PPOL564 | DS1: Foundations

Lecture 25

Simulation

Today's Topics

  • Simulating data generating processes
  • Agent Based Models
In [1]:
import pandas as pd
import numpy as np
import scipy.stats as st 
import matplotlib.pyplot as plt
import seaborn as sns
import statsmodels.formula.api as sm
import statsmodels.discrete.discrete_model as smd
import warnings
import requests
warnings.filterwarnings("ignore")
plt.style.use('ggplot')
/usr/local/lib/python3.7/site-packages/matplotlib/__init__.py:886: MatplotlibDeprecationWarning: 
examples.directory is deprecated; in the future, examples will be found relative to the 'datapath' directory.
  "found relative to the 'datapath' directory.".format(key))

Simulation

Simulating a data generating process for a linear model

In [2]:
np.random.seed(5)
N = 1000
x1 = np.random.normal(size=N)
x2 = np.random.normal(size=N)
error = np.random.normal(size=N)
y = 1 + .5*x1 + -2*x2 + 3*x1*x2 + error
D = pd.DataFrame(dict(y=y,x1 = x1, x2 = x2))
D.head()
Out[2]:
y x1 x2
0 1.226925 0.441227 0.542769
1 1.935195 -0.330870 0.400912
2 3.962403 2.430771 0.719705
3 1.224431 -0.252092 -0.021605
4 1.130109 0.109610 0.024040
In [3]:
sm.ols('y ~ x1 + x2 + x1*x2', data=D).fit().summary()
Out[3]:
OLS Regression Results
Dep. Variable: y R-squared: 0.928
Model: OLS Adj. R-squared: 0.928
Method: Least Squares F-statistic: 4305.
Date: Wed, 04 Dec 2019 Prob (F-statistic): 0.00
Time: 07:52:27 Log-Likelihood: -1425.5
No. Observations: 1000 AIC: 2859.
Df Residuals: 996 BIC: 2879.
Df Model: 3
Covariance Type: nonrobust
coef std err t P>|t| [0.025 0.975]
Intercept 0.9721 0.032 30.445 0.000 0.909 1.035
x1 0.5047 0.032 15.657 0.000 0.441 0.568
x2 -2.0575 0.032 -64.081 0.000 -2.120 -1.994
x1:x2 3.0042 0.031 97.633 0.000 2.944 3.065
Omnibus: 4.346 Durbin-Watson: 1.960
Prob(Omnibus): 0.114 Jarque-Bera (JB): 3.615
Skew: -0.051 Prob(JB): 0.164
Kurtosis: 2.724 Cond. No. 1.11


Warnings:
[1] Standard Errors assume that the covariance matrix of the errors is correctly specified.

Monte Carlo Simulation

Let's simulate the data many times, retaining the the coefficients on each iteration

In [4]:
coefs = []
sims = 1000
N = 100
b = [1,.5,-2,3]
for i in range(sims):
    x1 = np.random.normal(size=N)
    x2 = np.random.normal(size=N)
    error = np.random.normal(size=N)
    y = b[0] + b[1]*x1 + b[2]*x2 + b[3]*x1*x2 + error
    D = pd.DataFrame(dict(y=y,x1 = x1, x2 = x2))
    mod = sm.ols('y ~ x1 + x2 + x1*x2', data=D).fit()
    coefs.append(mod.params.tolist())

# Convert to a array
coefs = np.array(coefs)
In [5]:
fig, axs = plt.subplots(4,1, sharex=True, sharey=True,figsize=(10,8))
sns.distplot(coefs[:,0],kde=False,ax=axs[0])
sns.distplot(coefs[:,1],kde=False,ax=axs[1])
sns.distplot(coefs[:,2],kde=False,ax=axs[2])
sns.distplot(coefs[:,3],kde=False,ax=axs[3])

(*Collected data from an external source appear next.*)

/-- The record of a repeated SCMP. -/
def repRec (mode : Nat) : RepRec := { op := .scmp, mode := mode, var := 2, next := 0x2000000004 }

/-- REP with CNT 0 and with CNT 1, and an iteration that stands between instructions. -/
theorem witness_RepeatRunsOneIteration :
    (nfld (0x0010 : Parcel).toNat 3 0 = 0 ∧ (0, Instr.rep word 0x10 (.str .smov))
      ∈ [(0, Instr.rep word 0x10 (.str .smov)), (1, .repm word 0x10 (.str .smov)), (2, .repd word 0x10 (.str .smov))])
    ∧ (∃ locs u, Begins (streams 0) word (repParcels word 0x10 (.str .smov)) [] locs u)
    ∧ ((((streams 0).begin_ 0).spend 0 1).setB (kWin 0 0x20) 4 false).rdN (kWin 0 0x1C) = 0
    ∧ (∃ locs u, Begins (streams 1) word (repParcels word 0x10 (.str .smov)) [] locs u)
    ∧ ((((streams 1).begin_ 0).spend 0 1).setB (kWin 0 0x20) 4 false).rdN (kWin 0 0x1C) ≠ 0
    ∧ (∃ w, Iterates ((((streams 1).begin_ 0).spend 0 1).setB (kWin 0 0x20) 4 false) word.core ((streams 1).pc 0)
      { op := .smov, mode := 0, var := 2, next := (streams 1).nextPc word (repParcels word 0x10 (.str .smov)) } w)
    ∧ (((streams 1).setCore 0 { Core.reset with rep := some (repRec 2) }).atBoundary word.core = true
      ∧ ∃ w, Iterates ((streams 1).setCore 0 { Core.reset with rep := some (repRec 2), late := false }) word.core
        ((streams 1).pc 0) (repRec 2) w) := by
  refine ⟨by and_intros <;> decide +kernel,
    ⟨[], _, ⟨by decide +kernel, by decide +kernel, by decide +kernel, rfl⟩⟩, by decide +kernel,
    ⟨[], _, ⟨by decide +kernel, by decide +kernel, by decide +kernel, rfl⟩⟩, by decide +kernel,
    iterates_holds (by decide +kernel), by decide +kernel, iterates_holds (by decide +kernel)⟩

/-- Source 5 is offered to scene core 0, which takes interrupts; line core 0 is late and traps; a double trap. -/
def interrupted : State := (running.setSrc 5 { Source.reset with st := .offered 0 }).setB (kWin 0 0xA0) 0 true
def lateLine : State := (running.setCore 32 { Core.reset with late := true }).setB (kCore 32 0x40) 0 true

theorem witness_TrapEntrySavesAndVectors :
    (∃ locs u vals v, Begins running (guard 0) (parcelsOf word.core (varBadN 0) [srcSlot 1 (xr 0)]) [srcSlot 1 (xr 0)] locs u
      ∧ u.readAll word.core [srcSlot 1 (xr 0)] locs = (vals, v)
      ∧ running.bit (kWin 0 0xA0) 2 = false)
    ∧ (interrupted.halted 0 = false ∧ interrupted.coreMode 0 = true ∧ (interrupted.core 0).haltAsk = 0
      ∧ (interrupted.core 0).wait = .none ∧ interrupted.intDue (.scene 0) = true)
    ∧ (lateLine.halted 32 = false ∧ lateLine.coreMode 32 = true ∧ (lateLine.core 32).haltAsk = 0
      ∧ (lateLine.core 32).wait = .none ∧ lateLine.lateDue 32 = true)
    ∧ (opcodeDefined (nfld (0x0FF0 : Parcel).toNat 11 4) = false ∧ running.canRun (.scene 0) = true
      ∧ (running.begin_ 0).fetchFault (.scene 0) (running.pc 0) (running.pc 0) = none ∧ running.bit (kWin 0 0xA0) 2 = false)
    ∧ (39 < 40 ∧ 8 ≠ 7 ∧ ((running.setB (kWin 39 0xA0) 2 true).core 39).wait ≠ .port
      ∧ (running.setB (kWin 39 0xA0) 2 true).bit (kWin 39 0xA0) 2 = true) := by
  refine ⟨⟨[atX 0], begun, _, begun, ⟨by decide +kernel, by decide +kernel, by decide +kernel, rfl⟩, rfl, by decide +kernel⟩, ?_⟩
  and_intros <;> decide +kernel

theorem witness_RettAndHaltLeave :
    (∃ locs u vals v, Begins running (guard 0) (parcelsOf word.core (varBadN 0) []) [] locs u
      ∧ u.readAll word.core [] locs = (vals, v)) ∧ running.rd64 (kWin 0 0x88) % 2 = 0 :=
  ⟨⟨[], begun, _, begun, ⟨by decide +kernel, by decide +kernel, by decide +kernel, rfl⟩, rfl⟩, by decide +kernel⟩

/-- The guard of an instruction of line core 0, and what waits may stand. -/
def lineGuard : Guard := { core := .line 0, pred := 0, neg := false, var := 0 }
def waits (c : Nat) (w : CoreWait) (moved : Bool := false) : State :=
  running.setCore c { Core.reset with wait := w, waitNext := 0x2001000002, moved := moved }

theorem witness_WaitsBeginAndComplete :
    (∃ locs u vals v, Begins running (guard 0) (parcelsOf word.core false []) [] locs u ∧ u.readAll word.core [] locs = (vals, v))
    ∧ (∃ locs u vals v, Begins running lineGuard (parcelsOf lineGuard.core (varBadN 0 || !isLine lineGuard.core) []) [] locs u
      ∧ u.readAll lineGuard.core [] locs = (vals, v))
    ∧ (∃ locs u vals v, Begins running lineGuard (parcelsOf lineGuard.core (varBadN 0 || !isLine lineGuard.core) [srcSlot 4 (xr 0)])
        [srcSlot 4 (xr 0)] locs u ∧ u.readAll lineGuard.core [srcSlot 4 (xr 0)] locs = (vals, v))
    ∧ ((interrupted.setCore 0 { Core.reset with wait := .wait }).waitFree 0 = true
      ∧ (interrupted.setCore 0 { Core.reset with wait := .wait }).wakeNow (.scene 0) = true)
    ∧ ((waits 0 .sync).waitFree 0 = true ∧ ((waits 0 .sync).core 0).wait = .sync ∧ (waits 0 .sync).writesDone (.scene 0) = true)
    ∧ ((waits 32 (.waitl 0)).waitFree 32 = true ∧ ((waits 32 (.waitl 0)).core 32).wait = .waitl ((waits 32 (.waitl 0)).head 0).line)
    ∧ (((waits 32 .waitn true).core 32).wait = .waitn ∧ ((waits 32 .waitn true).core 32).moved = true
      ∧ (waits 32 .waitn true).waitFree 32 = true)
    ∧ (((waits 32 (.waits 9 true) true).core 32).wait = .waits 9 true ∧ ((waits 32 (.waits 9 true) true).core 32).moved = true
      ∧ (waits 32 (.waits 9 true) true).waitFree 32 = true)
    ∧ (((waits 32 (.waits 0 true)).core 32).wait = .waits 0 true ∧ ((waits 32 (.waits 0 true)).core 32).moved = false
      ∧ 0 ≤ ((waits 32 (.waits 0 true)).head 0).span ∧ (waits 32 (.waits 0 true)).waitFree 32 = true)
    ∧ (((waits 0 (.fill 0)).core 0).wait = .fill 0 ∧ (waits 0 (.fill 0)).coreMode 0 = true
      ∧ (waits 0 (.fill 0)).marked 0 64 = false ∧ ((waits 0 (.fill 0)).mark 0x38).marked 0 64 = true) := by
  refine ⟨⟨[], begun, _, begun, ⟨by decide +kernel, by decide +kernel, by decide +kernel, rfl⟩, rfl⟩,
    ⟨[], running.begin_ 32, _, running.begin_ 32, ⟨by decide +kernel, by decide +kernel, by decide +kernel, rfl⟩, rfl⟩,
    ⟨[atX 0], running.begin_ 32, _, running.begin_ 32, ⟨by decide +kernel, by decide +kernel, by decide +kernel, rfl⟩, rfl⟩, ?_⟩
  and_intros <;> decide +kernel

/-! ### Time, Bellwire and interrupts -/

/-- Compare channel 63 is live and its C is the value that TB comes to next; capture channel 15 is enabled and holds `k` entries. -/
def timed (k : Nat) : State :=
  ((((({ up with tb := BitVec.ofNat 64 (2 ^ 64 - 1) }.setCmp 63 { Cmp.reset with live := true, heldLo := 7 }).wr64 (kCmp 63 0) 0).setB
    (kCap 15 0) 31 true).setCap 15 (List.replicate k (5, true))))

/-- Pin 95 is the input of capture channel 15, which takes the edges that `edge` says. -/
def capPin (edge : Nat) : State := ((up.setF (kPin 95) 31 28 2).setF (kPin 95) 3 0 15).setF (kCap 15 0) 29 28 edge

theorem witness_TimeCompareAndCapture :
    ((timed 0).tbLf = false ∧ (timed 0).mode ≠ .noPower ∧ ((timed 0).cmp 63).live = true ∧ ((timed 0).cmp 63).flight = []
      ∧ (timed 0).rd64 (kCmp 63 0) = ((timed 0).tb.toNat + 1) % 2 ^ 64)
    ∧ (State.reset.tbLf = true ∧ State.reset.mode ≠ .noPower ∧ State.reset.mode.lf = true)
    ∧ ({ up with tbLf := true }.mode.lf = false ∧ { up with tbLf := true }.mode ≠ .opening)
    ∧ (up.tbLf = false ∧ { up with mode := .hold }.mode.lf = true)
    ∧ Meets up 0x3003600000 True ∧ Meets up (kCmp 63 0) True ∧ Meets up (kCmp 63 4) True
    ∧ ((timed 3).plan.capBench 15).isSome = true ∧ (capPin 0).bit (kCap 15 0) 31 = false
    ∧ ((capPin 0).plan.cioBench 95 = (capPin 0).plan.capBench 15 ∧ (capPin 0).pinRole 95 = 2 ∧ (capPin 0).fld (kPin 95) 3 0 = 15
      ∧ (capPin 0).pinWorks 95 = true ∧ (capPin 0).bit (kCap 15 0) 30 = false ∧ (capPin 0).fld (kCap 15 0) 29 28 = 0)
    ∧ ((capPin 1).fld (kCap 15 0) 29 28 = 1 ∧ (capPin 2).fld (kCap 15 0) 29 28 = 2)
    ∧ (((capPin 2).setB (kCap 15 0) 31 true).bit (kCap 15 0) 31 = true ∧ (((capPin 2).setB (kCap 15 0) 31 true).cap 15).length < 4)
    ∧ ((timed 4).bit (kCap 15 0) 31 = true ∧ 4 ≤ ((timed 4).cap 15).length)
    ∧ (((timed 3).setB (kCap 15 0) 30 true).bit (kCap 15 0) 30 = true ∧ ((timed 3).cap 15).length < 4
      ∧ ∀ c, c < 128 → TaskInput.capture 15 ∉ (up.bell c).targets)
    ∧ TaskInput.capture 15 ∈ ((up.setBell 127 { Bell.reset with inFlight := true, targets := [.capture 15] }).bell 127).targets
    ∧ Meets (timed 4) (kCap 15 4) ((arr (timed 4)).cap 15 = (5, true) :: List.replicate 3 (5, true)
      ∧ (List.replicate 3 (5, true)).length < 4)
    ∧ Meets (timed 0) (kCap 15 4) ((arr (timed 0)).cap 15 = []) := by
  and_intros <;> first | exact meets (by decide +kernel) (by decide +kernel) | exact meets (by decide +kernel) trivial | decide +kernel

/-- Channel 127 is in flight towards an input, or at its end; one fire is held, or none. -/
def ringing (targets : List TaskInput) (held : Bool) : State :=
  (up.setB (kCap 15 0) 31 true).setBell 127 { Bell.reset with inFlight := true, targets := targets, held := held }

/-- The input of capture channel 15 waits to leave channel 127, which is busy. -/
def leaving : State := { ringing [.capture 15] false with routes := [((kCap 15 0, 0), some 127)] }

/-- Channel 127 is cut. -/
def cutOff : State := up.setB (kCh 127 4) 29 true

theorem witness_BellwireEvents :
    Meets up (kCh 127 0) (((arr up).plan.bellBench 127).isSome = true ∧ (arr up).plan.bellBench 127 = (arr up).benchOf host
      ∧ (arr up).bit (kCh 127 4) 29 = false ∧ ((arr up).bell 127).inFlight = false)
    ∧ Meets (ringing [] false) (kCh 127 0) ((arr (ringing [] false)).bit (kCh 127 4) 29 = false
      ∧ ((arr (ringing [] false)).bell 127).inFlight = true ∧ ((arr (ringing [] false)).bell 127).held = false)
    ∧ Meets (ringing [] true) (kCh 127 0) ((arr (ringing [] true)).bit (kCh 127 4) 29 = false
      ∧ ((arr (ringing [] true)).bell 127).inFlight = true ∧ ((arr (ringing [] true)).bell 127).held = true)
    ∧ Meets cutOff (kCh 127 0) ((arr cutOff).bit (kCh 127 4) 29 = true) ∧ Meets cutOff (kCh 127 4) True
    ∧ (((ringing [.capture 15] true).bell 127).inFlight = true ∧ ((ringing [.capture 15] true).bell 127).targets = .capture 15 :: []
      ∧ (ringing [.capture 15] true).inputReset (.capture 15) = false ∧ (ringing [.capture 15] true).bit (kCap 15 0) 31 = true
      ∧ ((ringing [.capture 15] true).cap 15).length < 4)
    ∧ (((ringing [] true).bell 127).inFlight = true ∧ ((ringing [] true).bell 127).targets = [])
    ∧ (((kCap 15 0, 0), some 127) ∈ leaving.routes ∧ 127 ∈ leaving.routeChans (kCap 15 0) 0 (some 127)
      ∧ 127 ∈ leaving.routeBusy ((kCap 15 0, 0), some 127)) := by
  and_intros <;> first | exact meets (by decide +kernel) (by decide +kernel) | exact meets (by decide +kernel) trivial | decide +kernel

# Plot the position of the "true" coefficient values. 
axs[0].axvline(b[0],color="darkblue")
axs[1].axvline(b[1],color="darkblue")
axs[2].axvline(b[2],color="darkblue")
axs[3].axvline(b[3],color="darkblue")

# Plot the titles for each subplot
axs[0].title.set_text('Intercept')
axs[1].title.set_text('x1')
axs[2].title.set_text('x2')
axs[3].title.set_text('x1*x2')
fig.show()

Monte Carlo Simulation of a Statistical Error: omitted variable bias

Let's now simulate the impact of Omitted variable bias. Let's say there is some unobserved variable $z$ that is correlated with $x_1$ and $x_2$. How would that bias our estimates?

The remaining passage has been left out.